Der Gärtner sah sie einen Moment unschlüssig an, dann ließ er den Stock fallen und öffnete das Haupttor. Hinter Macha schloss er es sorg­fältig. Macha ging während dessen ruhig auf den Drange zu und strei­chelte ihn sanft am Maul. Als der Gärtner sich wieder umdrehte blieb er wie versteinert stehen und beobachtete Macha. Ohne sich um ihn zu kümmern ging Macha zum Haus und klopfte. Der Drange zog sich in seine Steinhütte zurück. Der Gärtner staunte. Eine Hausdame öffnete Macha, bat sie herein und ließ sie dann im Ess­zimmer alleine. Macha überflog den gedeckten Tisch, er war für drei Personen gedeckt. Also vermutlich auch für Mirandas Mann, jeden­falls nicht für ihre Brüder, denn die traten nur als Duo auf. Im übri­gen war der Tisch so kitschig gedeckt wie immer bei Miranda, zu de­nen in Wolagay nur Personen von Rang und Namen geladen worden waren. Über zwei, drei Stunden hatten sie sich gegenseitig mit lang­atmigen Berichten über Kleidung, Tänzer und anderem gelangweilt. Macha musste unwillkürlich lächeln, weil sie sich daran erinnerte, dass sie einmal eine dicke, hässliche Putte mitten in die Tafel gesetzt hatte, als schon die ersten Gäste erschienen waren. Jeder Gast hatte es für eine neue geniale Idee Mirandas gehalten. Diese allerdings wäre beinahe vor Zorn geplatzt und wusste genau, wer ihr diesen Streich gespielt hatte.
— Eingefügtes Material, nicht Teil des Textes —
namespace Sys2Proof.Machine

/-- A field of a register, bits `hi:lo`. -/
structure FldId where
  reg : RegId
  hi  : Nat
  lo  : Nat
  deriving DecidableEq, Repr
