/-- The place, offset, instant and count of a member's next stroke under a definition that it copies: the one that it has
scheduled, or a marker's that waits, or the first of the definition (R171, R172, R194). -/
def Gen.underDef (g : Gen) (d : GenDef) (now : Int) : Int × Int × Int × Int :=
  let aligned (t : Int) (count : Nat) : Int × Int × Int × Int := let (j, ofs) := d.align t; (j, ofs, t, count)
  if g.running then aligned g.at_ g.nextCount
  else match g.bare with
    | some (c, t) => aligned t c
    | none => let j := d.firstAt now; (j, 0, d.instant 0 j, j)

/-- A DEF frame: the member copies the definition (R172, R577), which its next stroke shows, or the stop; its numbers are k, NUM,
DEN, PHASE and STEP_MODE. -/
def takeDef (f : CoxBytes) (s : State) : State :=
  let p := (f.drop 10).take (field f 8 2)
  let x (i : Nat) : Int := Config.crewField tDef i p
  let k := (x 0).toNat % 4
  let d : GenDef := ⟨(x 1).toNat, (x 2).toNat, x 3, 2, (x 4).toNat % 2⟩
  let g := s.gen k
  if d.num = 0 ∨ d.den = 0 then (if g.running then s.setGen k { g with stop := true } else s)
  else
    let (j, ofs, t, count) := g.underDef d s.tb
    let s1 := s.setGen k { g with d := some d, j := j, ofs := ofs, m := count - j, resid := 0, bare := none, stop := false, at_ := t
                                  fresh := true, restart := g.restart || !(g.running || g.bareRun) }
    s1.setFld fCox_CREW_STAT_SHARE (Nat.lor (s1.fld fCox_CREW_STAT_SHARE) (2 ^ k))

/-- A RELAY frame for this device is delivered to RX_QP with the stamp of its receipt, or discarded and counted (R190, R359, R381). -/
def takeRelay (n : Nat) (f : CoxBytes) (s : State) : State :=
  if !s.crew.relayEn then s
  else
    let head := tbBytes (s.stamp s.tb) ++ leBytes 2 (field f 2 2)
    match deliverBuf s.crew.rxQp head ((f.drop 10).take (field f 8 2)) (8 + n) 6 s with
    | some a => a.incWrap fCox_CREW_RLY_RX_OK
    | none => s.addSat fCox_CREW_RLY_RX_DROP

/-- The member and link that a BREAK or an UNWRAP frame names (R178-R180). -/
def placeOf (typ : Nat) (f : CoxBytes) : Nat × Nat :=
  let p := (f.drop 10).take (field f 8 2)
  ((Config.crewField typ 0 p).toNat, (Config.crewField typ 1 p).toNat)

/-- A member learns of the breaks of others from the BREAK frames that it relays (R178, R180) (DESIGN CHOICE, log entry 95). -/
def hearBreak (f : CoxBytes) (s : State) : State :=
  if s.role = roleMember ∧ field f 0 1 = tBreak then judgeBreaks (addBreak (placeOf tBreak f) s) else s

/-- What a member, the lead included, does on a frame addressed to it (R166-R180) (DESIGN CHOICE, log entry 29). -/
def actOn (n : Nat) (f : CoxBytes) (s : State) : State :=
  let t := field f 0 1
  if t = tHop then (if s.role = roleLead then
      (if s.on fCox_CREW_STAT_TOPO then s else s.setSFld fCox_CREW_PATH_PATH_T
        (Config.crewField tHop 1 ((f.drop 10).take (field f 8 2)))).resultReady rCox_CREW_PATH else s)
  else if t = tDef then (if s.role = roleMember then takeDef f s else s)
  else if t = tBreak then (if s.role = roleLead then noteBreak (placeOf tBreak f) s else s)
  else if t = tHealed then (if s.role = roleMember then s.setFld fCox_CREW_STAT_HEALING 0 else s)
  else if t = tUnwrap then (if s.role = roleMember then queueUnwrap (placeOf tUnwrap f) s else s)
  else if t = tDissolve then (if s.role = roleMember then becomePassThrough (joinDone eAbort s) else s)
  else if t = tRelay then takeRelay n f s
  else s

/-- CREW_FRAME_RX: a frame is checked and then acted on, relayed, delivered or removed; `err`: it contains a code error (R160,
R163, R164, R166). SLEEP and LINK_FAULT act at the link that they come on and are never relayed (DESIGN CHOICE, log entry 92). -/
def execCrewFrameRx (n : Nat) (rx : CrewRx) (s : State) : Host.Outcome State Fault Refusal :=
  .next (
    if !s.cxHears n then s
    else if rx.err ∨ rx.bytes.length < 12 ∨ rx.bytes.length ≠ 12 + field rx.bytes 8 2 ∨ 256 < field rx.bytes 8 2
        ∨ beField rx.bytes (rx.bytes.length - 2) 2 ≠ crc16 (rx.bytes.take (rx.bytes.length - 2)) then s.addSat (fCx_CNT_CRC_ERR n)
    else
      let t := field rx.bytes 0 1
      let me := s.fld fCox_CREW_STAT_MEMBER_ID
      if t = tSleep then s.setCxRx n cxRxSleep
      else if t = tFault then markFaulted n (raise_ (fCx_EVENT_FAULT_RX n) s)
      else if s.role = roleNone then s
      else if t = tEnum then
        (if s.role = roleMember then enumMember n rx.bytes s
         else if s.role = roleLead then enumLead n rx.bytes s
         else sendFrame (1 - n) (relayed rx.bytes) s)
      else if s.inCrew ∧ field rx.bytes 2 2 = me then s
      else
        let mine := s.inCrew && (field rx.bytes 4 2 == me || field rx.bytes 4 2 == 0xFFFF)
        let s1 := hearBreak rx.bytes (if s.inCrew ∧ field rx.bytes 4 2 = me then s else sendFrame (1 - n) (relayed rx.bytes) s)
        if mine then actOn n rx.bytes (wake 3 s1) else s1)

end Sys2Proof.Machine
end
Die Tür öffnete sich, Miranda und ihr Mann traten ein. Miranda stell­te vor: „Anthagon, mein Ehemann.“
Macha erschrak. Anthagon? Aber Miranda hatte doch unmissver­ständlich beim letzten Essen erklärt, dass sie Girando als Herrscher über Wo­lagay unterstütze?!
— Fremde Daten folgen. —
/-- Reads that capture (R185, R193, R292, R366, R411, R534, R571): TB_NS, PTM_STAT, LOG_E0, REJ_E0, RES_STAT and TAG_PC
take the registers of their group at one instant, for the reading function; with an empty log REJ_E0 and LOG_E0 take zeros (the
model's reading of an empty log, log entry 16). The registers of these groups are the PF's: a VF's read of the offset reads its own window and takes
nothing of them (R368). -/
def Obligations.CapturingReads : Prop :=
  (∀ s : State, s.awake = true → ∃ t, exec (.tbNsRead 0) s = .next t ∧ t.host.out = .readData 0 (word (tbNs s.tb)) :: s.host.out ∧
    Tab.get 0#32 t.host.capt (0, rCox_TB_FRAC) = word (tbFrac s.tb) ∧ Tab.get 0#32 t.host.capt (0, rCox_TB_SEC_LO) = word (tbSec s.tb) ∧
    Tab.get 0#32 t.host.capt (0, rCox_TB_SEC_HI) = word (tbSec s.tb / 2 ^ 32) ∧ onlyParts [.capt, .out] s t)
  ∧ (∀ s : State, s.awake = true → ∃ t, exec (.ptmStatRead 0) s = .next t ∧ t.host.out = .readData 0 (s.reg rCox_PTM_STAT) :: s.host.out ∧
    (∀ r ∈ [rCox_PTM_DEV_NS, rCox_PTM_DEV_SEC_LO, rCox_PTM_DEV_SEC_HI, rCox_PTM_HOST_LO, rCox_PTM_HOST_HI],
      Tab.get 0#32 t.host.capt (0, r) = s.reg r) ∧
    t.fld fCox_PTM_STAT_FRESH = 0 ∧ onlyRegs (fun r => r = rCox_PTM_STAT) s t ∧ onlyParts [.capt, .out, .regs] s t)
  ∧ (∀ s : State, s.awake = true → s.testing 8 = false → ∃ t, exec (.logE0Read 0) s = .next t ∧
    t.host.out = .readData 0 (liveLog rBmw_LOG_E0 s) :: s.host.out ∧
    (∀ r ∈ [rBmw_LOG_E1, rBmw_LOG_E2, rBmw_LOG_E3], Tab.get 0#32 t.host.capt (0, r) = liveLog r s) ∧
    onlyParts [.capt, .out] s t)
  ∧ (∀ (e : Rej) (l : List Rej) (s : State), s.awake = true → s.host.rejLog = e :: l → ∃ t, exec (.rejE0Read 0) s = .next t ∧
    t.host.out = .readData 0 (word (e.offset % 2 ^ 30)) :: s.host.out ∧
    Tab.get 0#32 t.host.capt (0, rSys_REJ_E1) =
      word (e.status % 256 * 2 ^ 24 + e.fn % 32 * 2 ^ 19 + (if e.wr then 2 ^ 18 else 0) + e.space % 4 * 2 ^ 16) ∧
    onlyParts [.capt, .out] s t)
  ∧ (∀ s : State, s.awake = true → s.host.rejLog = [] → ∃ t, exec (.rejE0Read 0) s = .next t ∧
    t.host.out = .readData 0 0#32 :: s.host.out ∧ Tab.get 0#32 t.host.capt (0, rSys_REJ_E1) = 0#32 ∧ onlyParts [.capt, .out] s t)
  ∧ (∀ (n : Nat) (s : State), s.awake = true → n < 16 → s.testing 38 = false → ∃ t, exec (.resStatRead 0 n) s = .next t ∧
    t.host.out = .readData 0 (s.reg (rCk_RES_STAT n)) :: s.host.out ∧
    Tab.get 0#32 t.host.capt (0, rCk_RES_VAL n) = s.reg (rCk_RES_VAL n) ∧ t.fld (fCk_RES_STAT_FRESH n) = 0 ∧
    onlyRegs (fun r => r = rCk_RES_STAT n) s t ∧ onlyParts [.capt, .out, .regs] s t)
  ∧ (∀ (n : Nat) (s : State), s.awake = true → n < 96 → s.regTesting (rSh_TAG_PC n) = false →
    ∃ t, exec (.tagPcRead 0 n) s = .next t ∧ t.host.out = .readData 0 (s.reg (rSh_TAG_PC n)) :: s.host.out ∧
    Tab.get 0#32 t.host.capt (0, rSh_TAG_STAGE n) = s.reg (rSh_TAG_STAGE n) ∧ t.fld (fSh_TAG_PC_FRESH n) = 0 ∧
    onlyRegs (fun r => r = rSh_TAG_PC n) s t ∧ onlyParts [.capt, .out, .regs] s t)
  ∧ (∀ (fn n : Nat) (s : State), s.awake = true → 1 ≤ fn → fn < 32 →
    exec (.tbNsRead fn) s = .next (readDone fn (addrOf rCox_TB_NS) s) ∧ exec (.ptmStatRead fn) s = .next (readDone fn (addrOf rCox_PTM_STAT) s) ∧
    exec (.logE0Read fn) s = .next (readDone fn (addrOf rBmw_LOG_E0) s) ∧ exec (.rejE0Read fn) s = .next (readDone fn (addrOf rSys_REJ_E0) s) ∧
    exec (.resStatRead fn n) s = .next (readDone fn (addrOf (rCk_RES_STAT n)) s) ∧
    exec (.tagPcRead fn n) s = .next (readDone fn (addrOf (rSh_TAG_PC n)) s))
  ∧ (∀ (fn ofs : Nat) (s : State), 1 ≤ fn → fn < 32 → (readDone fn ofs s).host.capt = s.host.capt)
Sie verneigte sich vor dem gestürzten König von Wolagay und sagte: „Ich grüße euch, ehrwürdiger Anthagon.“
„Sagt nicht ehrwürdig, ehrenwerte Macha“, antwortete Anthagon mit ei­ner klaren und weichen Stimme, „ich bin nicht mehr König.“
„Für mich bleibt ihr König und ich werde nichts unversucht lassen, eure Königsherrschaft wieder herzustellen“, bekräftigte Macha.

Anthagon und Macha sahen sich ruhig einige Sekunden an. Macha ent­deckte die Sorgenfalten, und doch überstrahlte eine heitere Ge­lassenheit alle Schwierigkeiten, in denen Anthagon sich befinden mochte.
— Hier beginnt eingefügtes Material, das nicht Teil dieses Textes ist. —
-- ==== Sys2Proof/Laws/Host.lean ====
section
/-! SUPPORT. Host accesses, the beginning of a command and its completion: the lemmas that claims about commands cite. -/

set_option Elab.async false

namespace Sys2Proof.Machine

/-- An access that meets an awake device wakes nothing. -/
theorem arouse_awake (s : State) (h : s.awake) : arouse s = s := by
  simp only [State.awake, Bool.and_eq_true, Bool.not_eq_true', decide_eq_true_eq] at h
  have hw : wake 1 s = s := by
    have : ¬ 2 ≤ s.pState := by omega
    simp [wake, State.entering, h.2, this]
  have h2 : s.pState < 2 := h.1.2
  simp only [arouse, hw, List.range_succ, List.range_zero, List.nil_append, List.cons_append, List.foldl_cons, List.foldl_nil, h2, if_true]

/-- In P0 and P1 an access acts at once (R443). -/
theorem hostAccess_awake (f : State → State) (s : State) (h : s.awake) : hostAccess f s = f s := by
  have hd : s.dark = false := by
    simp only [State.awake, Bool.and_eq_true, Bool.not_eq_true'] at h; exact h.1.1
  simp [hostAccess, hd, arouse_awake s h]

/-- A device held in reset answers no access (R470, R495). -/
theorem hostAccess_dark (f : State → State) (s : State) (h : s.dark = true) : hostAccess f s = s := by simp [hostAccess, h]

theorem State.takes_iff (s : State) (i : Instr) : s.takes i = true ↔
    s.dark = false ∧ s.ready = true ∧ s.begins i = true ∧ ∃ c ∈ cmdOf i, c.1.qp < 256 ∧ s.bme (s.ownerOf c.1.qp) = true := by
  cases e : cmdOf i <;> simp [State.takes, e, and_assoc]

theorem State.takesPf_iff (s : State) (i : Instr) :
    s.takesPf i = true ↔ s.takes i = true ∧ ∃ c ∈ cmdOf i, s.ownerOf c.1.qp = 0 := by
  cases e : cmdOf i <;> simp [State.takesPf, e]

/-- A command that begins takes effect where no check fails (R371). -/
theorem command_begins (h : Hdr) (i : Instr) (checks : List (Bool × Nat)) (f : State → State) (s : State) (hd : s.dark = false)
    (hb : s.begins i = true) (hc : firstFail checks = none) : command h i checks f s = f (s.begun h.qp) := by
  simp [command, hd, hb, hc]

/-- A command of which a check fails completes with that check's status and has no other effect (R371). -/
theorem command_fails (h : Hdr) (i : Instr) (checks : List (Bool × Nat)) (f : State → State) (s : State) (st : Nat) (hd : s.dark = false)
    (hb : s.begins i = true) (hc : firstFail checks = some st) (hs : st ≠ eBus) :
    command h i checks f s = complete h st [] (s.begun h.qp) := by
  simp [command, hd, hb, hc, hs]

/-- A command that does not begin changes nothing (R352, DESIGN CHOICE, log entry 3). -/
theorem command_waits (h : Hdr) (i : Instr) (checks : List (Bool × Nat)) (f : State → State) (s : State) (hb : s.begins i = false) :
    command h i checks f s = s := by
  simp [command, hb]

/-- What leaves the device is added to what has left it. -/
@[simp] theorem State.out_emit (s : State) (o : Out) : (s.emit o).host.out = o :: s.host.out := rfl

theorem out_sendMsix (fn vec : Nat) (s : State) (o : Out) (h : o ∈ s.host.out) : o ∈ (sendMsix fn vec s).host.out := by
  simp only [sendMsix]; split_ifs <;> simp [h]

theorem out_cqRecorded (q : Nat) (b : Bool) (s : State) (o : Out) (h : o ∈ s.host.out) :
    o ∈ (cqRecorded q b s).host.out := by
  simp only [cqRecorded]
  by_cases c : irqDue (s.reg (rQp_IRQ q)) ((s.qp q).irqPend + 1) b = true
  · rw [if_pos c]; exact out_sendMsix _ _ _ _ (by simpa using h)
  · rw [if_neg c]; simpa using h

theorem out_emitData (l : List (Nat × List Byte)) (s : State) (o : Out)
    (h : o ∈ s.host.out ∨ ∃ d ∈ l, o = .hostWrite d.1 d.2) : o ∈ (emitData l s).host.out := by
  induction l generalizing s with
  | nil => simpa [emitData] using h
  | cons a l ih =>
    refine ih (s.emit (.hostWrite a.1 a.2)) ?_
    rcases h with h | ⟨d, hd, rfl⟩
    · left; simp [h]
    · rcases List.mem_cons.1 hd with rfl | hd
      · left; simp
      · right; exact ⟨d, hd, rfl⟩

/-- A queue pair's registers that `untake` leaves as they were. -/
@[simp] theorem untake_cq (h : Hdr) (s : State) (q i hi lo : Nat) (hi' : i ≠ 4) :
    (untake h s).fld ⟨⟨.qp, q, i⟩, hi, lo⟩ = s.fld ⟨⟨.qp, q, i⟩, hi, lo⟩ := by
  simp only [untake]; split_ifs <;> simp [hi']
@[simp] theorem untake_qpReg (h : Hdr) (s : State) (q i : Nat) (hi' : i ≠ 4) :
    (untake h s).reg ⟨.qp, q, i⟩ = s.reg ⟨.qp, q, i⟩ := by
  simp only [untake]; split_ifs <;> simp [hi']
@[simp] theorem untake_head (h : Hdr) (s : State) (q : Nat) :
    (untake h s).fld (fQp_STAT_SQ_HEAD q) = s.fld (fQp_STAT_SQ_HEAD q) := by
  simp only [untake]
  by_cases e : q = h.qp
  · subst e; split_ifs <;> simp
  · split_ifs <;> simp [e]

/-- A completion leaves the device (R351, R353, R354): its data, and its record unless SUPPRESS spares it. -/
theorem postCompl_completed (c : Compl) (s : State) (hq : c.hdr.qp < 256) (hb : s.bme (s.ownerOf c.hdr.qp) = true) :
    completed c s (postCompl c s) := by
  have e : postCompl c s = writeCompl c s := by
    simp only [postCompl]; rw [if_neg (by simpa using hq), if_pos hb]
  rw [e]
  have key : ∀ o, o ∈ (emitData c.data s).host.out → o ∈ (writeCompl c s).host.out := by
    intro o ho
    simp only [writeCompl]; split_ifs
    · simpa using ho
    · exact out_cqRecorded _ _ _ _ (by simp [ho])
    · exact out_cqRecorded _ _ _ _ (by simp [ho])
  refine ⟨fun d hd => key _ (out_emitData _ _ _ (Or.inr ⟨d, hd, rfl⟩)), ?_⟩
  by_cases hs : c.hdr.suppress = true ∧ c.status = 0
  · exact Or.inl hs
  · right
    simp only [writeCompl]
    rw [if_neg (by simpa using hs)]
    refine out_cqRecorded _ _ _ _ ?_
    split_ifs <;> simp [recordOf, State.pair]

theorem complete_completed (h : Hdr) (st : Nat) (res : List Byte) (s : State) (hq : h.qp < 256)
    (hb : s.bme (s.ownerOf h.qp) = true) : completed (answer h st res) s (complete h st res s) :=
  postCompl_completed _ s hq hb

/-- A completion of an effect is a completion from before it, where the effect leaves the queue pair's registers. -/
theorem completed_congr {c : Compl} {s s' t : State} (h : completed c s' t) (hr : ∀ i, s'.reg ⟨.qp, c.hdr.qp, i⟩ = s.reg ⟨.qp, c.hdr.qp, i⟩) :
    completed c s t := by
  simpa [completed, recordOf, State.pair, State.fld, hr] using h

end Sys2Proof.Machine
end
Sie verneigten sich beide voreinander und lächelten dann. Miranda hat­te schweigend dabei gestanden. Aber sie war nicht glücklich dar­über, dass die beiden sich offensichtlich sehr sympathisch waren. Schnell versuchte sie, das Gespräch zu dominieren. Sie erzählte von der überstürzten Abreise aus Wolagay, wie schwer es sei, in Somlad Freunde zu gewinnen und wie tragisch, dass sie alle Verwandt­schaftsbeziehungen in Wolagay zurück lassen mussten.

Macha hörte gar nicht richtig hin. Die Worte Mirandas beim letzten Es­sen über Svenda und Girando waren ihr deutlich in Erinnerung. Miranda hatte geschwärmt davon, was sein könnte, wenn Girando anstelle von Anthagon herrsche. Anthagon schwieg ebenfalls, sah traurig zum Fens­ter hinaus und Macha ahnte, dass der König um die wahren Gedanken seiner Frau wusste. Als Miranda ab-grundtief seufzte und bemerkte: „Ei­gentlich bin ich doch viel zu gut für diese schlechte und hässliche Welt, das Schicksal habe ich doch gar nicht verdient“, stand Macha auf, ver­neigte sich vor Anthagon und sagte: „Ehrwürdiger Anthagon, verzeiht, dass ich mich bereits zurückziehen muss. Ich hoffe, wir sehen uns bald unter günstigeren Umständen wieder.“
Anthagon lachte leise, aber sehr erheitert. Er verneigte sich und sagte: „Auch ich hoffe auf ein baldiges Wiedersehen.“

Ohne sich weiter um Miranda zu kümmern, verließ Macha die Woh­nung und ging nach Hause. Wie konnte sie Anthagon helfen? Unru­hig schlief sie ein.